Last modified 5 months ago

#28877 assigned enhancement

'GETINFO desc/fingerprints' command to get known relays

Reported by: wagon Owned by:
Priority: Medium Milestone: Tor: unspecified
Component: Core Tor/Tor Version:
Severity: Normal Keywords:
Cc: Actual Points:
Parent ID: Points: 2
Reviewer: Sponsor:

Description

If UseMicrodescriptors is set to 0 in Tor client, the command GETINFO desc/all-recent returns very huge listing which interpreter cannot manage properly. If amount of memory is big, after finishing this command Nyx starts to response slowly on any keyboard input everywhere and in all its windows, not only in interpreter window (restart of Nyx helps). If amount of resources is not that big, it may crash with the following log (I tired to kill it, because my operating system hanged):

Traceback (most recent call last):
  File "/path/to/nyx_git/nyx/run_nyx", line 14, in <module>
    nyx.main()
  File "/path/to/nyx_git/nyx/nyx/__init__.py", line 177, in main
    nyx.starter.main()
  File "/path/to/nyx_git/nyx/stem/util/conf.py", line 289, in wrapped
    return func(*args, config = config, **kwargs)
  File "/path/to/nyx_git/nyx/nyx/starter.py", line 122, in main
    nyx.curses.halt()
  File "/path/to/nyx_git/nyx/nyx/curses.py", line 565, in halt
    with CURSES_LOCK:
  File "/usr/lib/python2.7/threading.py", line 168, in acquire
    me = _get_ident()
KeyboardInterrupt
Exception in thread Event notifier (most likely raised during interpreter shutdown):Exception in thread Tor listener (most likely raised during interpreter shutdown):
Traceback (most recent call last):
Traceback (most recent call last):
  File "/usr/lib/python2.7/threading.py", line 810, in __bootstrap_inner

  File "/usr/lib/python2.7/threading.py", line 810, in __bootstrap_inner
   File "/usr/lib/python2.7/threading.py", line 763, in run
  File "/path/to/nyx_git/nyx/stem/control.py", line 978, in _event_loop  File "/usr/lib/python2.7/threading.py", line 763, in run
<type 'exceptions.AttributeError'>: 'NoneType' object has no attribute 'Empty'
  File "/path/to/nyx_git/nyx/stem/control.py", line 947, in _reader_loop
<type 'exceptions.AttributeError'>: 'NoneType' object has no attribute 'ControllerError'

Nyx version is this one.

Child Tickets

Change History (14)

comment:1 Changed 7 months ago by atagar

Component: Core Tor/NyxCore Tor/Tor
Summary: Command desc/all-recent slows down or craches NyxPaginate large controller commands like 'GETINFO desc/all-recent'

Hi wagon, I'm gonna toss this over to tor and repurpose it to be for paginated GETINFO commands. You're right that commands like 'GETINFO desc/all-recent' provide megabytes of data.

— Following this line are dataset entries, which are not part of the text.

theorem isLetter_of_isDigit {c : Char} (h : isDigit c = true) : isLetter c = false := by
  simp only [isDigit, decide_eq_true_eq] at h
  simp only [isLetter, decide_eq_false_iff_not]
  omega

/-- A numeral ends a run of letters. -/
theorem spanWhile_isLetter_numText {cs : List Char} (h : ∀ c ∈ cs, isLetter c = true) (n : Nat) (ds : List Char) :
    spanWhile isLetter (cs ++ (numText n ++ ds)) = (cs, numText n ++ ds) := by
  refine spanWhile_append h fun c hc => isLetter_of_isDigit (isDigit_of_mem_numText (n := n) ?_)
  rw [List.head?_append_of_ne_nil _ (numText_ne_nil n)] at hc
  exact List.mem_of_mem_head? hc

/-! ## Register names (R64 to R69) -/

/-- What leads the file of a register name: the block letters, if any, and the size letter (R64, R65). -/
def leadText (blk : Option BlockSel) (short : Bool) : List Char := blk.elim [] blkText ++ shortText short

/-- The half of a quad as canonical text writes it (R69). -/
def halfText : Half → List Char
  | .whole => []
  | .high => ['_', 'h']
  | .low => ['_', 'l']

theorem isLetter_blkText (blk : BlockSel) : ∀ c ∈ blkText blk, isLetter c = true := by
  cases blk <;> simp [blkText, isLetter]

theorem isLetter_shortText (short : Bool) : ∀ c ∈ shortText short, isLetter c = true := by
  cases short <;> simp [shortText, isLetter]

theorem isLetter_fileText (f : RegFile) : ∀ c ∈ fileText f, isLetter c = true := by
  cases f <;> simp [fileText, isLetter]

theorem isLetter_leadText (blk : Option BlockSel) (short : Bool) :
    ∀ c ∈ leadText blk short, isLetter c = true := by
  cases blk with
  | none => exact isLetter_shortText short
  | some b => exact List.forall_mem_append.mpr ⟨isLetter_blkText b, isLetter_shortText short⟩

theorem readBlk_lead_file (blk : Option BlockSel) (short : Bool) (f : RegFile) :
    readBlk (leadText blk short ++ fileText f) = (blk, shortText short ++ fileText f) := by
  rcases blk with - | - | - | - <;> cases short <;> cases f <;> rfl

theorem readShort_short_file (short : Bool) (f : RegFile) :
    readShort (shortText short ++ fileText f) = (short, fileText f) := by
  cases short <;> cases f <;> rfl

theorem readFile_fileText (f : RegFile) : readFile (fileText f) = some f := by cases f <;> rfl

/-- A name with its letters and first number is read up to what follows that number. -/
theorem readReg_lead (blk : Option BlockSel) (short : Bool) (f : RegFile) (n : Nat) {ds : List Char}
    (h : ∀ c ∈ ds.head?, isDigit c = false) {z : GroupSize} {lo : Nat} {half : Half}
    (hds : readGroup n ds = some (z, lo, half)) :
    readReg (leadText blk short ++ fileText f ++ (numText n ++ ds)) = some ⟨blk, short, f, z, lo, half⟩ := by
  have hletter := List.forall_mem_append.mpr ⟨isLetter_leadText blk short, isLetter_fileText f⟩
  simp only [readReg, spanWhile_isLetter_numText hletter, spanWhile_isDigit_numText n h,
    readBlk_lead_file, readShort_short_file, readFile_fileText, readNat_numText, hds]

theorem readGroup_group (n lo : Nat) (half : Half) :
    readGroup n (':' :: (numText lo ++ (halfText half).map upper)) = some (groupSize n lo, lo, half) := by
  have hspan : spanWhile isDigit (numText lo ++ (halfText half).map upper) = (numText lo, (halfText half).map upper) :=
    spanWhile_isDigit_numText lo (by cases half <;> simp [halfText] <;> rfl)
  have hhalf : readHalf ((halfText half).map upper) = some half := by cases half <;> rfl
  simp only [readGroup, hspan, readNat_numText, hhalf]

theorem readReg_oneText (blk : Option BlockSel) (short : Bool) (f : RegFile) (i : Nat) :
    readReg ((leadText blk short ++ oneText f i).map upper) = some ⟨blk, short, f, .one, i, .whole⟩ := by
  have h := readReg_lead blk short f i (ds := []) (by simp) rfl
  simpa only [oneText, List.map_append, List.append_nil, List.append_assoc, map_upper_numText,
    map_upper_of_isLetter (isLetter_leadText blk short), map_upper_of_isLetter (isLetter_fileText f)] using h

theorem readReg_groupText (blk : Option BlockSel) (short : Bool) (f : RegFile) (k i : Nat) (half : Half) :
    readReg ((leadText blk short ++ groupText f k i ++ halfText half).map upper) =
      some ⟨blk, short, f, groupSize (i + k) i, i, half⟩ := by
  have hcolon : upper ':' = ':' := rfl
  have h := readReg_lead blk short f (i + k) (by simp [isDigit]) (readGroup_group (i + k) i half)
  simpa only [groupText, List.map_append, List.map_cons, List.append_assoc, List.cons_append, map_upper_numText, hcolon,
    map_upper_of_isLetter (isLetter_leadText blk short), map_upper_of_isLetter (isLetter_fileText f)] using h
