-- ==== Sys2Proof/Machine/Flags.lean ====
section
/-! DEFINITION. STATUS, the only flags BACE has (10_state R44, R45, R47), and the completion step that writes them
(60_exceptions R206). -/

namespace Sys2Proof.Machine

/-- The number of a completion code (10_state R45). -/
def ErrCode.bits : ErrCode → BitVec 4
  | .ok => 0
  | .invalidArgument => 1
  | .outOfRange => 2
  | .illegalCommand => 3
  | .capacityExceeded => 4
  | .noContainer => 5

/-- The STATUS word as the host reads it: ERR in 7:4, ERRSEEN in 1, BUSY in 0, the rest 0 (10_state R44). -/
def State.status (s : State) : Word :=
  0#24 ++ (s.err.bits ++ (0#2 ++ (BitVec.ofBool s.errSeen ++ BitVec.ofBool s.busy)))

/-- The completion step, for success and for every error: ERR := code, ERRSEEN sticky, BUSY := 0 (60_exceptions R206). -/
def State.complete (c : ErrCode) (s : State) : State :=
  { s with err := c, errSeen := s.errSeen || decide (c ≠ .ok), busy := false }

/-- The code of the first check that fails, `ok` when none does: one command reports one code (60_exceptions R207). -/
def firstError : List (Bool × ErrCode) → ErrCode
  | [] => .ok
  | (true, c) :: _ => c
  | (false, _) :: rest => firstError rest

end Sys2Proof.Machine
end

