-- ==== Sys2Proof/Machine/Step.lean ====
section
/-! DEFINITION. One step of the machine, and the placing of a command word where the next step runs it. -/

namespace Sys2Proof.Machine

/-- One step. While a command runs (BUSY = 1) the engine's step comes after `lat` more steps of the host or of nothing, so BUSY = 1
for at least one step and for finitely many (00_scope R8, 70_reset R234, R239; log 2); otherwise the host moves. While the reset
input is asserted the engine does not move (70_reset R230). -/
def step (s : State) : Host.Outcome State Fault Refusal :=
  if s.resetLine then hostStep s
  else if s.busy then
    match s.lat with
    | 0 => engineStep s
    | n + 1 => hostStep { s with lat := n }
  else hostStep s

/-- The state just after the host wrote this opcode-table word to CMD, with the engine's step next: the reset input released
(70_reset R234 step 2; log 3). -/
def State.withFetchWord (s : State) (nbits w : Nat) : State :=
  { s with cmd := tableWord nbits w, busy := true, awaiting := true, lat := 0, resetLine := false }

end Sys2Proof.Machine
end

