/-- XBUF after a word's write, little-endian (20_memory R72). -/
theorem xread_writeBytes_word {s : State} {i : Nat} (h : i + 3 < s.params.maxBytes) (w : Word) (q : Nat) :
    (s.writeBytes 4 (Config.xbufOffset + i) w).xread q =
      if i ≤ q ∧ q < i + 4 then w.extractLsb' (8 * (q - i)) 8 else s.xread q := by
  unfold State.writeBytes
  dsimp only
  rw [if_neg (by decide), writeByteAt_xbuf (by omega), Nat.add_assoc, writeByteAt_xbuf (by rw [xwrite_params]; omega),
    Nat.add_assoc, writeByteAt_xbuf (by simp only [xwrite_params]; omega), Nat.add_assoc,
    writeByteAt_xbuf (by simp only [xwrite_params]; omega)]
  simp only [xread_xwrite]
  by_cases hq : i ≤ q ∧ q < i + 4
  · obtain ⟨k, rfl⟩ := Nat.exists_eq_add_of_le hq.1
    rw [if_pos hq, Nat.add_sub_cancel_left]
    obtain rfl | rfl | rfl | rfl : k = 0 ∨ k = 1 ∨ k = 2 ∨ k = 3 := by omega
    all_goals simp
  · rw [if_neg hq, if_neg (by omega), if_neg (by omega), if_neg (by omega), if_neg (by omega)]

/-- The word that was written is the word that is read (20_memory R72). -/
theorem readValue_writeBytes_word {s : State} {i : Nat} (h : i + 3 < s.params.maxBytes) (hb : s.busy = false) (w : Word) :
    (s.writeBytes 4 (Config.xbufOffset + i) w).readValue 4 (Config.xbufOffset + i) = w := by
  have hx := onlyXbuf_writeBytes s 4 (Config.xbufOffset + i) w
  rw [readValue_xbuf_word (by rw [hx]; exact h) (by rw [hx]; exact hb)]
  simp only [xread_writeBytes_word h]
  rw [if_pos (by omega), if_pos (by omega), if_pos (by omega), if_pos (by omega)]
  simp only [Nat.add_sub_cancel_left]
  exact append_bytes_of_word w

/-- A read of the word just written, as the host's next access. -/
theorem step_read_writeBytes_word {s : State} {i : Nat} {rest : List HostAct} (hm : s.params.maxBytes ≤ 2 ^ 28)
    (h : i + 3 < s.params.maxBytes) (h4 : i % 4 = 0)
    (hh : s.host = .read 4 (s.params.base + Config.xbufOffset + i) :: rest) (hb : s.busy = false) (w : Word) :
    step (s.writeBytes 4 (Config.xbufOffset + i) w) =
      .next { s.writeBytes 4 (Config.xbufOffset + i) w with busData := w, host := rest } := by
  have hread := readValue_writeBytes_word h hb w
  have hx := onlyXbuf_writeBytes s 4 (Config.xbufOffset + i) w
  generalize s.writeBytes 4 (Config.xbufOffset + i) w = t at hread hx ⊢
  rw [step_read_xbuf (i := i) (by rw [hx]; exact hm) (by rw [hx]; exact Nat.lt_of_add_right_lt h) (.inr ⟨rfl, h4⟩)
    (by rw [hx]; exact hh) (by rw [hx]; exact hb), hread]

theorem xbufOffset_eq : 0x10000000 = Config.xbufOffset := rfl

/-- Settles O54: XBUF's bytes after each write, and the value of each read, by the byte they name. -/
theorem xbufWordsAreLittleEndian : Obligations.XbufWordsAreLittleEndian := by
  unfold Obligations.XbufWordsAreLittleEndian
  rw [xbufOffset_eq]
  intro s w rest hm
  refine ⟨fun j hj h => ?_, fun i hi h => ?_, fun j hj hh hb => ?_, fun i hi hh hb => ?_⟩
  · have h4 : 4 * j % 4 = 0 := Nat.mul_mod_right ..
    have hwrite := step_write_xbuf hm (by omega) (.inr ⟨rfl, h4⟩) h
    obtain ⟨-, -, hb, -⟩ := h
    let s' : State := { s with host := .read 4 (s.params.base + Config.xbufOffset + 4 * j) :: rest }
    have hread := step_read_writeBytes_word (s := s') hm hj h4 rfl hb w
    have hbytes := xread_writeBytes_word (s := s') hj w
    refine ⟨_, _, hwrite, hread, rfl, rfl, ?_, hbytes⟩
    rw [onlyXbuf_writeBytes]
  · refine ⟨_, step_write_xbuf hm hi (.inl rfl) h, ?_, xread_writeBytes_byte (s := { s with host := rest }) hi w⟩
    rw [onlyXbuf_writeBytes]
  · refine ⟨_, step_read_xbuf hm (by omega) (.inr ⟨rfl, Nat.mul_mod_right ..⟩) hh hb, rfl, fun i hi => ?_⟩
    show (s.readValue 4 _).extractLsb' _ _ = _
    rw [readValue_xbuf_word hj hb]
    exact extract_append_bytes (fun k => s.xread (4 * j + k)) hi
  · refine ⟨_, step_read_xbuf hm hi (.inl rfl) hh hb, rfl, ?_⟩
    show (s.readValue 1 _).toNat = _
    rw [readValue_xbuf_byte hi hb, zextByte, BitVec.toNat_setWidth, Nat.mod_eq_of_lt (by omega)]

end Sys2Proof.Machine
end

section
/-! SUPPORT. When an operation on a slot changes nothing: what it would write is there already (20_memory R70). -/

namespace Sys2Proof.Machine

/-- Writing the bytes that are there already changes nothing, not even the data that lists them. -/
theorem Mem.fill_eq_self {m : Mem} (h : Mem.wf m = true) {f : Nat → Byte} {start n : Nat}
    (hf : ∀ i, start ≤ i → i < start + n → m.get? i = some (f i)) : m.fill f start n = m := by
  refine Mem.ext (Mem.wf_fill h f start n) h fun i => ?_
  rw [Mem.get?_fill]
  split
  · next hi => exact (hf i hi.1 hi.2).symm
  · rfl

@[simp] theorem setSlot_slot (s : State) (k : SlotId) : s.setSlot k (s.slot k) = s := by
  simp [State.setSlot, State.slot]

theorem grow_eq_self {s : State} {k : SlotId} {n : Nat} (h : n ≤ (s.slot k).len) : s.grow k n = s := by
  unfold State.grow
  exact if_neg (Nat.not_lt.2 h)

theorem raiseSize_eq_self {s : State} {k : SlotId} {v : Nat} (h : v ≤ (s.slot k).size) : s.raiseSize k v = s := by
  simp only [State.raiseSize, max_eq_left h]
  exact setSlot_slot s k

/-- Bit `j` of byte `i` is the slot's bit `8 i + j` (20_memory R60). -/
theorem readBit_mul_add (s : State) (k : SlotId) (i : Nat) {j : Nat} (hj : j < 8) :
    s.readBit k (8 * i + j) = (s.byte k i).getLsbD j := by
  unfold State.readBit byteIndex bitOffset
  rw [show (8 * i + j) / 8 = i by omega, show (8 * i + j) % 8 = j by omega]

section
variable {maxBytes : Nat} {s : State} {k : SlotId}

/-- A backing byte has been written, so the storage lists it (10_state R33). -/
theorem get?_of_backed (h : s.Backed maxBytes k) {i : Nat} (hi : i < (s.slot k).len) :
    (s.slot k).buf.get? i = some (s.byte k i) := by
  obtain ⟨-, -, hsome⟩ := h
  obtain ⟨b, hb⟩ := Option.isSome_iff_exists.1 (hsome i hi)
  rw [State.byte, hb]
  rfl

theorem fillBytes_eq_self (h : s.Backed maxBytes k) {f : Nat → Byte} {start n : Nat} (hn : start + n ≤ (s.slot k).len)
    (hf : ∀ i, start ≤ i → i < start + n → s.byte k i = f i) : s.fillBytes k f start n = s := by
  unfold State.fillBytes
  rw [Mem.fill_eq_self h.1 fun i h1 h2 => (get?_of_backed h (by omega)).trans (congrArg some (hf i h1 h2))]
  exact setSlot_slot s k

/-- A byte's write is a fill of one byte. -/
theorem writeByte_eq_self (h : s.Backed maxBytes k) {i : Nat} {b : Byte} (hi : i < (s.slot k).len) (hb : s.byte k i = b) :
    s.writeByte k i b = s :=
  fillBytes_eq_self (n := 1) h (f := fun _ => b) hi fun j h1 h2 => by rw [show j = i by omega, hb]

theorem maskByte_eq_self (h : s.Backed maxBytes k) {i : Nat} {m : Byte} {v : Bool} (hi : i < (s.slot k).len)
    (hm : ∀ j < 8, m.getLsbD j = true → s.readBit k (8 * i + j) = v) : s.maskByte k i m v = s := by
  refine writeByte_eq_self h hi (BitVec.eq_of_getLsbD_eq fun j hj => ?_)
  rw [getLsbD_applyMask]
  split
  · next hmj => rw [← readBit_mul_add s k i hj, hm j hj hmj]
  · rfl

theorem writeBit_eq_self (h : s.Backed maxBytes k) {p : Nat} {v : Bool} (hp : p < 8 * (s.slot k).len)
    (hv : s.readBit k p = v) : s.writeBit k p v = s := by
  unfold State.writeBit byteIndex
  refine maskByte_eq_self h (by omega) fun j hj hm => ?_
  rw [getLsbD_bitMask p j hj, decide_eq_true_eq] at hm
  rw [← hv]
  congr 1
  omega

theorem construct_eq_self (h : s.Backed maxBytes k) {len size : Nat} {f : Nat → Byte} (hv : (s.slot k).valid = true)
    (hlen : (s.slot k).len = len) (hsize : (s.slot k).size = size) (hf : ∀ i < len, s.byte k i = f i) :
    s.construct k len size f = s := by
  unfold State.construct
  rw [Mem.fill_eq_self h.1 fun i _ h2 => (get?_of_backed h (by omega)).trans (congrArg some (hf i (by omega))), ← hv, ← hlen,
    ← hsize]
  exact setSlot_slot s k

/-- The bits of the interior bytes and under the boundary masks are the range's own (41_range R131). -/
theorem writeRange_eq_self (h : s.Backed maxBytes k) {start stop : Nat} {v : Bool} (hs : start < stop)
    (hlen : byteIndex (stop - 1) < (s.slot k).len) (hv : ∀ q, start ≤ q → q < stop → s.readBit k q = v) :
    writeRange k start stop v s = s := by
  have hle : byteIndex start ≤ byteIndex (stop - 1) := by unfold byteIndex; omega
  have hfill : s.fillBytes k (fun _ => fillByte v) (byteIndex start + 1) (byteIndex (stop - 1) - (byteIndex start + 1)) = s := by
    refine fillBytes_eq_self h (by omega) fun i h1 h2 => BitVec.eq_of_getLsbD_eq fun j hj => ?_
    rw [getLsbD_fillByte v j hj, ← readBit_mul_add s k i hj]
    unfold byteIndex at h1 h2
    exact hv _ (by omega) (by omega)
  unfold writeRange
  simp only [hfill]
  split
  · next heq =>
    refine maskByte_eq_self h (by omega) fun j hj hm => ?_
    rw [BitVec.getLsbD_and, getLsbD_startMask start j hj, getLsbD_endMask stop j hj, Bool.and_eq_true, decide_eq_true_eq,
      decide_eq_true_eq] at hm
    unfold byteIndex at heq ⊢
    exact hv _ (by omega) (by omega)
  · next hne =>
    have hstart : s.maskByte k (byteIndex start) (startMask start) v = s := by
      refine maskByte_eq_self h (by omega) fun j hj hm => ?_
      rw [getLsbD_startMask start j hj, decide_eq_true_eq] at hm
      unfold byteIndex at hne hle ⊢
      exact hv _ (by omega) (by omega)
    rw [hstart]
    refine maskByte_eq_self h hlen fun j hj hm => ?_
    rw [getLsbD_endMask stop j hj, decide_eq_true_eq] at hm
    unfold byteIndex at hne hle ⊢
    exact hv _ (by omega) (by omega)

end

/-! ## The bits after a fill, a raised size and a range's write -/

@[simp] theorem readBit_raiseSize (s : State) (k : SlotId) (v p : Nat) : (s.raiseSize k v).readBit k p = s.readBit k p := by
  unfold State.readBit
  rw [byte_raiseSize]

theorem readBit_fillBytes (s : State) (k : SlotId) (f : Nat → Byte) (i n p : Nat) :
    (s.fillBytes k f i n).readBit k p =
      if i ≤ p / 8 ∧ p / 8 < i + n then (f (p / 8)).getLsbD (p % 8) else s.readBit k p := by
  unfold State.readBit byteIndex bitOffset
  rw [byte_fillBytes]
  split <;> rfl
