/-- The effective Svpbmt type of the page a hart's access goes through (R232, R233). -/
inductive PageType where
  | pma | nc | io
  deriving DecidableEq, Repr

/-- The privilege level a hart runs at (R279). -/
inductive Priv where
  | m | hs | u | vs | vu
  deriving DecidableEq, Repr

/-- An access to a physical address (R9, R151) and what it finds; of a hart's access, the type of its page, its privilege level and whether
it is an instruction fetch, a load that fills the L1 instruction cache (R275, R279). -/
structure Access where
  who : Agent
  addr : BitVec 64
  kind : AccessKind
  ecc : LineError := .clean
  page : PageType := .pma
  priv : Priv := .m
  fetch : Bool := false
  deriving DecidableEq, Repr

/-- What a core's access to one of its control and status registers does: it reads it, or reads it and writes, sets or clears bits. -/
inductive CsrOp where
  | read | write | set | clear
  deriving DecidableEq, Repr

/-- Where a register is: at an address (R9), or inside a hart (R273, R274): a control and status register accessed at a privilege level, an
integer register, a floating-point register, a 64-bit part of a vector register, or a register of the Q extension. -/
inductive RegPlace where
  | at (addr : BitVec 64)
  | csr (h : HartId) (priv : Priv) (num : BitVec 12) (op : CsrOp)
  | x (h : HartId) (n : BitVec 5)
  | f (h : HartId) (n : BitVec 5)
  | v (h : HartId) (n : BitVec 5) (part : BitVec 3)
  | q (h : HartId) (n : BitVec 5)
  deriving DecidableEq, Repr

/-- A call of the package's SBI firmware by a hart (R290): extension and function, the arguments a0 to a4, and the bytes that wait at the
console's input. -/
structure SbiArgs where
  caller : HartId
  eid : BitVec 64
  fid : BitVec 64
  a0 : BitVec 64 := 0
  a1 : BitVec 64 := 0
  a2 : BitVec 64 := 0
  a3 : BitVec 64 := 0
  a4 : BitVec 64 := 0
  input : List Byte := []
  deriving DecidableEq, Repr

/-- hart_get_status of a hart, or another call of the SBI that has no row of its own (R290). -/
inductive SbiCall where
  | status (h : BitVec 64)
  | call (a : SbiArgs)
  deriving DecidableEq, Repr

/-- Response code of ATS.PRGR (R221). -/
inductive PrgrCode where
  | success | invalidRequest | responseFailure
  deriving DecidableEq, Repr

/-- Operands of IOTINVAL.VMA (R226). -/
structure InvalArgs where
  gv : Bool
  pscv : Bool
  av : Bool
  gscid : BitVec 16
  pscid : BitVec 20
  addr : BitVec 64
  deriving DecidableEq, Repr

/-- Operands of IOFENCE.C (R225, R227). -/
structure FenceArgs where
  av : Bool
  wsi : Bool
  pr : Bool
  pw : Bool
  addr : BitVec 64
  data : BitVec 32
  deriving DecidableEq, Repr

/-- Which compare register of a hart time has reached (R277). -/
inductive TimerKind where
  | machine | supervisor | virtual
  deriving DecidableEq, Repr

/-- A CBQRI allocation request (R287). `ctrl`: 0-1 L3 of P0-P1; 2-9 home cache of C0-C7; 10-11 home cache of P0-P1;
12-27 HBM H0-H15; 28-43 DRAM D0-D15. A capacity request gives the ways as a mask in `blocks`, a bandwidth request the
reserved blocks as a number; `code` selects the code access type where the controller has one. -/
structure CbqriArgs where
  ctrl : Nat
  rcid : BitVec 12
  code : Bool
  blocks : BitVec 64
  weight : BitVec 8
  deriving DecidableEq, Repr

/-- A lace or membership packet after decryption (R298); the row gives its TYPE. -/
structure Packet where
  dst : PkgId
  src : PkgId
  vc1 : Bool
  memb : Bool
  epoch : BitVec 32
  lseq : BitVec 32
  nonce : BitVec 64
  aux : BitVec 8
  tag : BitVec 16
  cmd : BitVec 32
  oper : BitVec 64
  data : List Byte
  mac : List Byte
  deriving DecidableEq, Repr

inductive MailboxId where
  | bar0 | mirror
  deriving DecidableEq, Repr

/-- A path to the dictionary (R395); frames on the field port come from a source address (R406). -/
inductive DictPath where
  | field (src : Nat)
  | bar0
  | mirror
  deriving DecidableEq, Repr

/-- A write to one dictionary object, made in a session of a path (R396, R406). -/
structure ObjReq where
  path : DictPath
  sess : BitVec 32
  deriving DecidableEq, Repr

/-- The two SPDM responders (R377). -/
inductive SpdmPort where
  | doe | field
  deriving DecidableEq, Repr

/-- A key-delivery request (R381); the row gives OP. `reserved` is true when a byte that R381 makes zero is not. -/
structure KeyReq where
  port : SpdmPort
  sess : Nat
  slot : BitVec 16
  ctx : BitVec 16
  key : List Byte
  reserved : Bool
  deriving DecidableEq, Repr

/-- What the power manager measures over one 2 us interval (R352, R357): the input meter, the input voltage, the measured
rail voltages per site (mV) and the handshake counts per (site, class). -/
structure PowerMeter where
  meterMw : Nat
  vinMv : Nat
  meas : List (Nat × Nat)
  counts : List (Nat × Nat × Nat)
  deriving DecidableEq, Repr

/-- A rail of R353. Logic and memory rails are named by site index 0-9, stack rails by stack. -/
inductive RailId where
  | logic (site : Nat)
  | memory (site : Nat)
  | stack (k : Nat)
  deriving DecidableEq, Repr

/-- Kinds of DRAM module (R322). -/
inductive ModuleKind where
  | mrdimm | rdimm | udimm | lrdimm | stacked3ds
  deriving DecidableEq, Repr

/-- What stands on a DRAM channel, as the SPD describes it (R322): how many DIMMs of a kind, their ranks, whether they are ECC modules and of x4
devices, the capacity in GiB, the device density in Gb, and the data rates supported in MT/s. -/
structure Module where
  kind : ModuleKind
  dimms : Nat
  ranks : Nat
  ecc : Bool
  x4 : Bool
  gib : Nat
  densityGb : Nat
  rates : List Nat
  deriving DecidableEq, Repr

/-- Failing lanes of a stack's pseudo-channel, 0 to 63, as training finds them (R320, R321): data lanes and command/address lanes. -/
structure BadLanes where
  stack : Nat
  pseudo : Nat
  dataLanes : Nat
  caLanes : Nat
  deriving DecidableEq, Repr

/-- What the board and the parts present to a cold start: the modules in D0-D15, the units (0-15 stacks, 16-31 channels, 32-63 eyelets)
that fail training (R319, R321, R324), the failing lanes of the stacks' pseudo-channels, a shorted base rail (R355), PWRGOOD_IN, VBAT in mV and
whether it fell below 2.0 V while the input was absent (R431), the store records found torn, the NOR devices that fail to read, the records of
each area found on one device only (R424), and the step of 6 to 10 that overruns its bound by more than 1 s, 0 when none does (R416),
and the NOR devices that fail to program once the start has run (R424). -/
structure Board where
  modules : List (Nat × Module)
  trainFail : List Nat
  badLanes : List BadLanes
  baseShort : Bool
  pwrgood : Bool
  vbatMv : Nat
  clockLost : Bool
  tornRecords : Nat
  norFail : List Nat := []
  oneSided : List (Nat × Nat) := []
  slowStep : Nat := 0
  progFail : List Nat := []
  deriving DecidableEq, Repr

/-- Accesses of the IEEE 1149.1 test port (R391). -/
inductive TestInstr where
  | bypass | idcode | samplePreload | extest | clamp | highz | riscvDebug | privateInstr
  deriving DecidableEq, Repr

/-- Who sends a request to a home: its site (0-9 the dies, 10 IO) and, of a processor die, the core the request is for; 0 elsewhere (R253, R256, R275). -/
structure ReqSrc where
  site : Nat
  core : BitVec 7 := 0
  deriving DecidableEq, Repr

These GETINFO commands were created in tor's early days when the consensus was pretty small, but nowadays the response of this method is massive. The usual way of dealing with this is to have a paginated API where the caller can provide a starting index and number of responses. This would let Nyx fetch smaller batches without hosing the control connection.

Unfortunately without that there's not much I can do on my end.

comment:2 Changed 7 months ago by wagon

The usual way of dealing with this is to have a paginated API where the caller can provide a starting index and number of responses. This would let Nyx fetch smaller batches without hosing the control connection.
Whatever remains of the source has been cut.